Assassination
There are some Chavistas who refuse to take the assassination thesis seriously. One that has been promoted by Chávez himself on his expensive world tours, which he pays for with funds belonging to all Venezuelans. One of these skeptics suspects this is merely another invention by Eva Golinger, a Venezuelan-American lawyer who lives in New York and who was one of the managers of the lobby undertaken by Miraflores Palace in 2003, in hopes of securing a meeting between Bush and the Venezuelan President. When the effort to help the leader of el proceso visit the White House failed, the idea of the assassination attempt emerged. This is what my Chavista friend says, referring to the anecdote from Aesop's Fables, which you probably know: the fox who can't reach the grapes and who ends up assuming they weren't ripe.

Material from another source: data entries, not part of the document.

-- ==== Sys2Proof/Laws/HbmExec.lean ====
section
/-! SUPPORT. What leaves the contents of every memory stack alone. Each command. -/
namespace Sys2Proof.Machine

open Sys2Proof

set_option linter.all false

theorem execFirmwareVerified_hbm (shc : ShcIx) (sigs : List Bool) (stepField : BitVec 4) (t : Time) (s : State) :
    ∃ next, execFirmwareVerified shc sigs stepField t s = .next next ∧ next.hbm = s.hbm := by
  refine ⟨_, rfl, State.event_hbm _ _ _ _ fun _ => ?_⟩
  dsimp only
  have h : ∀ (u : State) (o : Option (Nat × Firmware)) (i c : Nat), (match o with
      | some p => u.modShc i fun c => c.load p.1 p.2 u.now
      | none => u.shcDoubt i c).hbm = u.hbm := by
    intro u o i c
    split <;> simp
  have b : ({ s.tick t with boot := { (s.tick t).boot with fwTried := (s.tick t).boot.fwTried ++ [shc.val] } } : State).hbm = (s.tick t).hbm := rfl
  (repeat' with_reducible apply ite_eq_hbm)
  · exact (h _ _ _ _).trans b
  · rw [State.becomeActive_hbm]
    exact (h _ _ _ _).trans b
  · rw [State.takeoverBell_hbm, State.shcDoubt_hbm, State.becomeActive_hbm]
    exact (h _ _ _ _).trans b
  · exact (h _ _ _ _).trans b

theorem execRecoveryImageReceived_hbm (shc : ShcIx) (image : List Byte) (sigOk : Bool) (t : Time) (s : State) :
    ∃ next, execRecoveryImageReceived shc image sigOk t s = .next next ∧ next.hbm = s.hbm := by
  refine ⟨_, rfl, State.event_hbm _ _ _ _ fun _ => ?_⟩
  split
  · with_reducible apply ite_eq_hbm <;> simp
  · rfl

theorem execStagesSettled_hbm (failed : List Nat) (t : Time) (s : State) :
    ∃ next, execStagesSettled failed t s = .next next ∧ next.hbm = s.hbm := by
  refine ⟨_, rfl, ?_⟩
  apply State.event_hbm
  intro g
  (repeat' split) <;> first | rfl | (simp; done) | (simp only [State.hbm, Hbm.mk.injEq] <;> simp [↓hbm_mk, hbm_eqs]; done)

theorem execEdgeDieTestComplete_hbm (die : Nat) (passed : Bool) (t : Time) (s : State) :
    ∃ next, execEdgeDieTestComplete die passed t s = .next next ∧ next.hbm = s.hbm := by
  refine ⟨_, rfl, State.event_hbm _ _ _ _ fun _ => ?_⟩
  dsimp only
  rw [State.endB2_hbm]
  (repeat' with_reducible apply ite_eq_hbm) <;> simp

theorem execReferenceWaitTimeout_hbm (t : Time) (s : State) :
    ∃ next, execReferenceWaitTimeout t s = .next next ∧ next.hbm = s.hbm := by
  refine ⟨_, rfl, ?_⟩
  apply State.event_hbm
  intro g
  (repeat' split) <;> first | rfl | (simp; done) | (simp only [State.hbm, Hbm.mk.injEq] <;> simp [↓hbm_mk, hbm_eqs]; done)

theorem execAonRailsInWindow_hbm (t : Time) (s : State) :
    ∃ next, execAonRailsInWindow t s = .next next ∧ next.hbm = s.hbm := by
  refine ⟨_, rfl, State.event_hbm _ _ _ _ fun _ => ?_⟩
  rw [State.reinject_hbm]
  exact foldl_hbm _ (fun _ _ => by simp) _ _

Whether this is true or not, the story behind Eva Golinger is truly priceless. She's the person in charge of revolutionary matters in the bowels of the imperialist monster. There are some who affirm that she organizes the Bolivarian crowds in front of the UN headquarters, when President Chávez attends meetings there, each time a bit fatter, for conferences which he himself has labelled "useless" and which "only serve the purpose of talking about hunger."
It was precisely Eva Golinger, in collaboration with the journalist Jeremy Bigwood, who discovered that the State Department was "financing" (through the National Endowment for Democracy) the electoral organization Súmate, for which its director, María Corina Machado, automatically became stigmatized as a traitor to Venezuela.
According to one journalist, who claims to know her adventures and actions, Golinger works for the Venezuela Information Office (VIO) in the U.S. who, alongside the Center for Economic Policy and Research (CEPR) in Washington D.C., manage the VIO center which promotes the propaganda of el proceso. That's where the thesis of a possible assassination of the President was born. Let us call it the perfect excuse for recycling the chain of justifications as to why Hugo Chávez hasn't managed to reduce poverty but has instead multiplied it.
If before it was the April coup, and later the oil workers' strike and then that waste of time known as the recall referendum, now it is Bush's whim to eliminate the leader that serves to deny the hope Venezuelans have for an efficient and productive government.
It is obvious that Chávez and his acolytes—some for opportunistic reasons and others due to idiocy—will continue to ride this myth, harvesting pity and inflaming the passions of those in other countries who await a messiah. The theme would make an interesting movie, which someone should consider producing. For now, we can resign ourselves to reading Eva Golinger, who has just baptized El Código Chávez at the International Book Fair in Cuba. A book that will help perpetuate the legend of the good President who was not allowed to govern.